I didn’t need to wait till spring to get started on another Voodoo Lily. Providentially the bulbs were available at the seed merchants. The bulbs were as eager as I was. They were even attractively priced, perhaps because they were so ready for planting they were jumping the gun. The protuberance on one had already started to seek the light. I bought that one in preference to any other, knowing there wouldn’t be so long to wait. Next time Whiffy Barry wouldn’t miss his inflorescent cousin. He promised to come at a moment’s notice.

When the day of the second Voodoo Lily’s flowering arrived I sent Whiffy Barry a message to come at once. Mrs Beddoes took a keen interest in what was going on, and was very willing to run the errand for me. Like any victim of a practical joke, she couldn’t wait to see it played on someone else, not realising that Barry as a botanist was well prepared for what had caused her so much dismay.

She returned to tell me that Mr Barry would be along soon. ‘Today of all days,’ she said, ‘he’s taking a bath.’ She hoovered the room, then settled down in the Parker-Knoll with a cup of tea. She was enjoying herself. It wasn’t every day she could eavesdrop on a miniature botanical congress, convened to inspect the plant which had played such a mean trick on her.

I took another look at the star of the show. Sauromatum ’s purple-and-brown-spotted hood reared up like a cobra behind the glistening spadix. The smell was entirely disgusting, but there was a deep spiritual message latent here. If I had described the smell to Bhagavan as disgusting, he would certainly have replied, ‘Disgusting for whom?’ Then I would have had to enter the deepest sanctum of awareness, embarking on the vichara (Self-Enquiry). The answer was that it was disgusting for me. And who am I?

His date with Voodoo Lily

It wasn’t disgusting if you were a fly, that was for certain. I pretended to be a fly and tried to tell myself that the smell was beautiful, but still I felt sick. I asked Mrs Beddoes to open the windows to their widest, which she did rather unwillingly — there had been no such concession when she was the one being tested — but the smell was still overpowering.
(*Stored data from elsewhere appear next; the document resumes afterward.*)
-- ==== Sys2Proof/Certificates/Slice0/Obligations.lean ====
section
/-! DEFINITION. The statements for the provers. A request statement says what the command does in the lowest FREE slot, as an
equation of whole states: whatever it does not name is unchanged; the slot of a request refused before its fields are decoded holds none
of them (log 37). The words of Safety.lean name the logs they rest on. -/

section

open Sys2Proof Sys2Proof.Machine

/-! ### The machine -/

/-- A step takes the command at the front of the queue and runs it on the state with the queue's rest; with no command waiting the
part idles (log 2). -/
def Obligations.StepTakesTheFrontCommandOrIdles : Prop :=
  (∀ (c : Instr) (rest : List Instr) (s : State), s.pending = c :: rest → step s = exec c { s with pending := rest }) ∧
  (∀ s : State, s.pending = [] → step s = .next s)

/-- Every command ends in a next state and leaves the waiting commands as they are (the model's choice: in states that no run reaches a
command has the nearest harmless effect, log 22; no meaning faults or refuses, log 24; POWER_ON_RESET too leaves the commands, log 17). -/
def Obligations.EveryCommandAnswersAndKeepsTheQueue : Prop :=
  ∀ (c : Instr) (s : State), ∃ t : State, exec c s = .next t ∧ t.pending = s.pending

/-- POWER_ON_RESET puts every block at its reset value (R18, R36, R89, R156, R169, R183, R195), and State.reset is the part in that
state, with high lines (log 3) and no command waiting; the reset itself leaves the lines and the waiting commands (log 17). While RST_N is
low ATTN_N and LDO are released; a request command does nothing but bring its line levels, and UNKNOWN_TYPE, BYTE_BOUNDARY, SELECT_BEGIN
and FRAME_ERR do nothing (R193, R195; log 28); the reset's end makes of the part with RST_N low the reset state. -/
def Obligations.PowerOnResetPutsEveryBlockAtItsResetValue : Prop :=
  (∀ s : State, exec .powerOnReset s = .next (afterPowerOn s.wires s.pending)) ∧
  State.reset = afterPowerOn (Vector.replicate 4 { scl := true, sda := true }) [] ∧
  (∀ s : State, s.link.rstLow = true →
    (s.attnLow = false ∧ s.ldo = none) ∧
    (∀ (c : Instr) (type tag : Byte) (payload : List Byte), c.frameBody = some (type, tag, payload) →
      exec c s = .next (s.reads c)) ∧
    (∀ (type tag : Byte) (payload : List Byte), exec (.unknownType type tag payload) s = .next s) ∧
    (∀ (b : Byte) (wires : Wires), exec (.byteBoundary b wires) s = .next s) ∧
    exec .selectBegin s = .next s ∧ exec .frameErr s = .next s) ∧
  (State.inPowerOnReset.link.rstLow = true ∧ exec .powerOnReset State.inPowerOnReset = .next State.reset)

/-! ### The transaction table -/

/-- A request delivered with no slot FREE is discarded: OVERRUN is set and nothing else changes, but that the assembler is in HUNT
again and the lines stand as the command brings them (R3; logs 3 and 5). -/
def Obligations.FullTableDiscardsTheRequestWithOverrun : Prop :=
  (∀ (c : Instr) (type tag : Byte) (payload : List Byte) (s : State), c.frameBody = some (type, tag, payload) → s.NoneFree →
    exec c s = .next { s.reads c with
      link := { s.link with assembler := .hunt, flags := { s.link.flags with overrun := true } } }) ∧
  (∀ (type tag : Byte) (payload : List Byte) (s : State), type ∉ requestTypes → s.NoneFree →
    exec (.unknownType type tag payload) s = .next { s with
      link := { s.link with assembler := .hunt, flags := { s.link.flags with overrun := true } } })

/-- A request of an unlisted type is taken into the lowest FREE slot and answered BAD_REQUEST at once, whatever its payload (R5 step 1); the
command UNKNOWN_TYPE with a listed type spells no frame of its row and changes nothing (log 1). The slot of a request refused before its
fields are decoded holds none of them (the model's choice, log 37). -/
def Obligations.UnknownTypeIsAnsweredBadRequest : Prop :=
  (∀ (type tag : Byte) (payload : List Byte) (s : State) (k : SlotId), type ∉ requestTypes → s.LowestFree k →
    exec (.unknownType type tag payload) s = .next (s.replied k type tag none .badRequest [])) ∧
  (∀ (type tag : Byte) (payload : List Byte) (s : State), type ∈ requestTypes → exec (.unknownType type tag payload) s = .next s)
It took a lot of determination to stay in the room.

Then there was a knock at the door and Barry came in. Mrs Beddoes was so much at home by now that she gave a happy little yawn and a wave of the hand. Barry had done more than just take a bath. He had smartened himself up considerably for his date with Voodoo Lily. He was wearing tight (and crisply ironed) black flannel trousers and a white shirt. He had the instruments of dissection in one hand and a clipboard in the other.